Silenciei

Poesia · Alexandre A. Tavares, 09/10/2020

Parei.

Aquietei-me.

Silenciei e me esvaziei, para encher-me de Deus.

Calei meus pensamentos e prendi no Senhor minha vontade.

Travei n’Ele o meu olhar, e ali fiquei, só contemplando a plenitude d’Ele no meu vazio.

Encontrei-O na quietude, na imobilidade, no vácuo, na paz, na sutileza do ar, no compasso suave da respiração, no pulsar tranquilo do coração, na marcha despreocupada do pensamento, no caminhar decidido mas submisso da vontade, na espera paciente e confiante do agir.

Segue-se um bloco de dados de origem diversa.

-- ==== Sys2Proof/Decode.lean ====
section
/-! DEFINITION. The command decoder and encoder (30_encoding.md R88 to R91). "A decoder is total: every 32-bit word is one of
the six commands or illegal" (R91). -/

namespace Sys2Proof

/-- Why a CMD word is illegal (R89). -/
inductive IllegalWord where
  /-- OP = 0. -/
  | opZero
  /-- OP = 7. -/
  | opSeven
  /-- Some bit of [31:3] is 1. -/
  | highBits
  deriving DecidableEq, Repr

/-- What a CMD word is (R91): a command, or illegal for a named reason. -/
inductive Decoded where
  | command (i : Instr)
  | illegal (why : IllegalWord)
  deriving DecidableEq, Repr

/-- OP, bits [2:0] of a command word (R88). -/
def cmdOp (w : Word) : BitVec 3 := w.extractLsb' 0 3

/-- Bits [31:3] of a command word, which must be zero (R88). -/
def cmdHigh (w : Word) : BitVec 29 := w.extractLsb' 3 29

/-- The opcode map of R91 on the three bits of OP. -/
def decodeOp (op : BitVec 3) : Decoded :=
  match op.toFin with
  | 0 => .illegal .opZero
  | 1 => .command .vlanEnc
  | 2 => .command .vlanDec
  | 3 => .command .frmEnc
  | 4 => .command .frmDec
  | 5 => .command .frmEncFcs
  | 6 => .command .frmDecFcs
  | 7 => .illegal .opSeven

/-- The command decoder (R89, R91). -/
def decode (w : Word) : Decoded :=
  if cmdHigh w = 0#29 then decodeOp (cmdOp w) else .illegal .highBits

/-- The CMD word that selects a command (R91, the second column of its table). -/
def encode : Instr → Word
  | .vlanEnc => 0x00000001#32
  | .vlanDec => 0x00000002#32
  | .frmEnc => 0x00000003#32
  | .frmDec => 0x00000004#32
  | .frmEncFcs => 0x00000005#32
  | .frmDecFcs => 0x00000006#32

/-- The command the decoder reads from a table row's bits, numbered as spec/opcode_table.json numbers them: the CMD word is
one 32-bit word with no byte order of its own (R56, R88). -/
def decodeTableWord (nbits w : Nat) : Option Instr :=
  if w % 2 ^ nbits < 2 ^ 32 then
    match decode (BitVec.ofNat 32 (w % 2 ^ nbits)) with
    | .command i => some i
    | .illegal _ => none
  else none

/-! Every constructor's decoding, by the word written out from R91's table (OP in bits [2:0], bits [31:3] zero). -/

theorem decode_vlanEnc : decode 0b00000000000000000000000000000001#32 = .command .vlanEnc := by decide
theorem decode_vlanDec : decode 0b00000000000000000000000000000010#32 = .command .vlanDec := by decide
theorem decode_frmEnc : decode 0b00000000000000000000000000000011#32 = .command .frmEnc := by decide
theorem decode_frmDec : decode 0b00000000000000000000000000000100#32 = .command .frmDec := by decide
theorem decode_frmEncFcs : decode 0b00000000000000000000000000000101#32 = .command .frmEncFcs := by decide
theorem decode_frmDecFcs : decode 0b00000000000000000000000000000110#32 = .command .frmDecFcs := by decide

end Sys2Proof
end

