-- ==== Sys2Proof/Machine/Dispatch.lean ====
section
/-! DEFINITION. One arm per command (30_encoding.md R91), each one call of that command's meaning. -/

namespace Sys2Proof.Machine

def exec (i : Instr) (s : State) : Host.Outcome State Fault Refusal :=
  match i with
  | .vlanEnc => Sys2Proof.Machine.execVlanEnc s
  | .vlanDec => Sys2Proof.Machine.execVlanDec s
  | .frmEnc => Sys2Proof.Machine.execFrmEnc s
  | .frmDec => Sys2Proof.Machine.execFrmDec s
  | .frmEncFcs => Sys2Proof.Machine.execFrmEncFcs s
  | .frmDecFcs => Sys2Proof.Machine.execFrmDecFcs s

end Sys2Proof.Machine
end

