-- ==== Sys2Proof/Machine/Block.lean ====
section
/-! DEFINITION. The block's one kind of step: completing the pending command (20_memory.md R59, R61). -/

namespace Sys2Proof.Machine

/-- The completion of the pending command: its meaning, or IllegalCommand for a reserved or illegal word, which reads no
operand (R201). With nothing pending the block does nothing (R66: "The block never starts work on its own"). -/
def blockMove (s : State) : Host.Outcome State Fault Refusal :=
  match s.pend with
  | none => .next s
  | some w =>
    match decode w with
    | .command i => exec i s
    | .illegal _ => .next (completeErr .illegalCommand s)

end Sys2Proof.Machine
end

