-- ==== Sys2Proof/Laws/Bus.lean ====
section
/-! SUPPORT. Everything a bus access can do. -/

namespace Sys2Proof.Machine

/-- A read that answers a next state has only recorded a value (R57). -/
theorem busRead_next {w : Width} {a : BusAddr} {s t : State} (h : busRead w a s = .next t) :
    ∃ v, t = recordRead a v s := by
  unfold busRead at h
  split at h
  · cases h
  · split at h
    · cases h; exact ⟨_, rfl⟩
    · split at h
      · cases h; exact ⟨_, rfl⟩
      · cases h

/-- A legal read of a result location of the pending command is a free draw, whatever the location holds (R241). -/
theorem busRead_of_result {w : Width} {a : BusAddr} {s : State} (hl : legalAccess w a = true) (hb : s.status.busy = true)
    (hr : pendingMayWrite s (locate s.params a) = true) :
    busRead w a s = .next (recordRead a (freeRead s a (locate s.params a)) s) := by
  simp [busRead, hl, hb, hr]

/-- A legal read of any other location that holds a value returns it (R25, R241). -/
theorem busRead_of_value {w : Width} {a : BusAddr} {s : State} {v : Word} (hl : legalAccess w a = true)
    (hr : s.status.busy = false ∨ pendingMayWrite s (locate s.params a) = false)
    (hv : readLocation s (locate s.params a) = some v) : busRead w a s = .next (recordRead a v s) := by
  rcases hr with hr | hr <;> simp [busRead, hl, hr, hv]

/-- A legal read of any other location that holds no value faults (R25, R212). -/
theorem busRead_of_no_value {w : Width} {a : BusAddr} {s : State} (hl : legalAccess w a = true)
    (hr : s.status.busy = false ∨ pendingMayWrite s (locate s.params a) = false)
    (hv : readLocation s (locate s.params a) = none) : busRead w a s = .fault .unwrittenRead := by
  rcases hr with hr | hr <;> simp [busRead, hl, hr, hv]

/-- A legal write while idle is the write of the location at its address (R51). -/
theorem busWrite_of_idle {w : Width} {a : BusAddr} {d : Word} {s : State} (hl : legalAccess w a = true)
    (hb : s.status.busy = false) : busWrite w a d s = writeLocation (locate s.params a) d s := by
  simp [busWrite, hl, hb]

/-- A write that answers a next state was a legal access of an idle block (R51, R240). -/
theorem busWrite_next {w : Width} {a : BusAddr} {d : Word} {s t : State} (h : busWrite w a d s = .next t) :
    legalAccess w a = true ∧ s.status.busy = false ∧ writeLocation (locate s.params a) d s = .next t := by
  unfold busWrite at h
  split at h
  · cases h
  · rename_i hl
    split at h
    · cases h
    · rename_i hb
      exact ⟨by simpa using hl, by simpa using hb, h⟩

/-- Everything a write of a location can do to the state. -/
theorem writeLocation_next {l : Location} {d : Word} {s t : State} (h : writeLocation l d s = .next t) :
    (l = .cmd ∧ t = issue d s) ∨
    (l = .ilen ∧ (d.extractLsb' 0 17).toNat ≤ s.params.bufBytes ∧ t = { s with ilen := d.extractLsb' 0 17 }) ∨
    (l = .dstH ∧ t = { s with dstH := some (d.extractLsb' 0 16) }) ∨
    (l = .dstL ∧ t = { s with dstL := some d }) ∨
    (l = .srcH ∧ t = { s with srcH := some (d.extractLsb' 0 16) }) ∨
    (l = .srcL ∧ t = { s with srcL := some d }) ∨
    (l = .etype ∧ t = { s with etype := some (d.extractLsb' 0 16) }) ∨
    (l = .vcount ∧ (d.extractLsb' 0 16).toNat ≤ s.params.maxTags ∧ t = { s with vcount := d.extractLsb' 0 16 }) ∨
    (l = .tag ∧ t = { s with tag := some (vtagToTag d) }) ∨
    (∃ i, l = .vlan i ∧ t = { s with vlan := Memory.write s.vlan i (vtagToTag d) }) ∨
    (∃ i, l = .ibuf i ∧ t = { s with ibuf := Memory.write s.ibuf i (d.extractLsb' 0 8) }) ∨
    ((l = .status ∨ l = .olen ∨ (∃ i, l = .obuf i) ∨ l = .unmapped) ∧ t = s) := by
  cases l with
  | ilen =>
    simp only [writeLocation] at h
    split at h
    · cases h; simp_all
    · cases h
  | vcount =>
    simp only [writeLocation] at h
    split at h
    · cases h; simp_all
    · cases h
  | _ => simp only [writeLocation] at h; cases h; simp

/-- A register of the array at its address (R41, R50). -/
theorem locate_vlan {p : Params} {i : Nat} (h : i < p.maxTags) (hi : i < 16384) :
    locate p (BitVec.ofNat 18 (0x10000 + 4 * i)) = .vlan i := by
  have ha : (BitVec.ofNat 18 (0x10000 + 4 * i)).toNat = 0x10000 + 4 * i := by
    rw [BitVec.toNat_ofNat]; omega
  have hd : (0x10000 + 4 * i - 0x10000) / 4 = i := by omega
  simp only [locate, windowOf, ha, hd]
  simp [show ¬ (0x10000 + 4 * i < 0x100) by omega, show ¬ (0x10000 + 4 * i < 0x10000) by omega,
    show 0x10000 + 4 * i < 0x20000 by omega, h]

/-- A byte of IBUF at its address (R35, R50). -/
theorem locate_ibuf {p : Params} {i : Nat} (h : i < p.bufBytes) (hi : i < 65536) :
    locate p (BitVec.ofNat 18 (0x20000 + i)) = .ibuf i := by
  have ha : (BitVec.ofNat 18 (0x20000 + i)).toNat = 0x20000 + i := by
    rw [BitVec.toNat_ofNat]; omega
  have hd : 0x20000 + i - 0x20000 = i := by omega
  simp only [locate, windowOf, ha, hd]
  simp [show ¬ (0x20000 + i < 0x100) by omega, show ¬ (0x20000 + i < 0x10000) by omega,
    show ¬ (0x20000 + i < 0x20000) by omega, show 0x20000 + i < 0x30000 by omega, h]

/-- A byte of OBUF at its address (R36, R50). -/
theorem locate_obuf {p : Params} {i : Nat} (h : i < p.bufBytes) (hi : i < 65536) :
    locate p (BitVec.ofNat 18 (0x30000 + i)) = .obuf i := by
  have ha : (BitVec.ofNat 18 (0x30000 + i)).toNat = 0x30000 + i := by
    rw [BitVec.toNat_ofNat]; omega
  have hd : 0x30000 + i - 0x30000 = i := by omega
  simp only [locate, windowOf, ha, hd]
  simp [show ¬ (0x30000 + i < 0x100) by omega, show ¬ (0x30000 + i < 0x10000) by omega,
    show ¬ (0x30000 + i < 0x20000) by omega, show ¬ (0x30000 + i < 0x30000) by omega, h]

end Sys2Proof.Machine
end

Nessa intensa, profunda e misteriosa união, mais parecida com uma fusão, mergulhei na Divindade e tornei-me simples como Ela, estático como o céu azul, solene como as nuvens, cerimonioso como o mar, majestoso como o trovão, poderoso como o raio, grandioso mas discreto como o movimento dos astros, ordenado como o universo.

Foi lindo sentir-me pequenino nessa Imensidão, fraco nesse Poder, insensato nessa Sabedoria, nada nesse Tudo.

E como num abraço místico, grudei n’Ele qual uma criança que se agarra à Mãe, na certeza de poder viver ali pra sempre.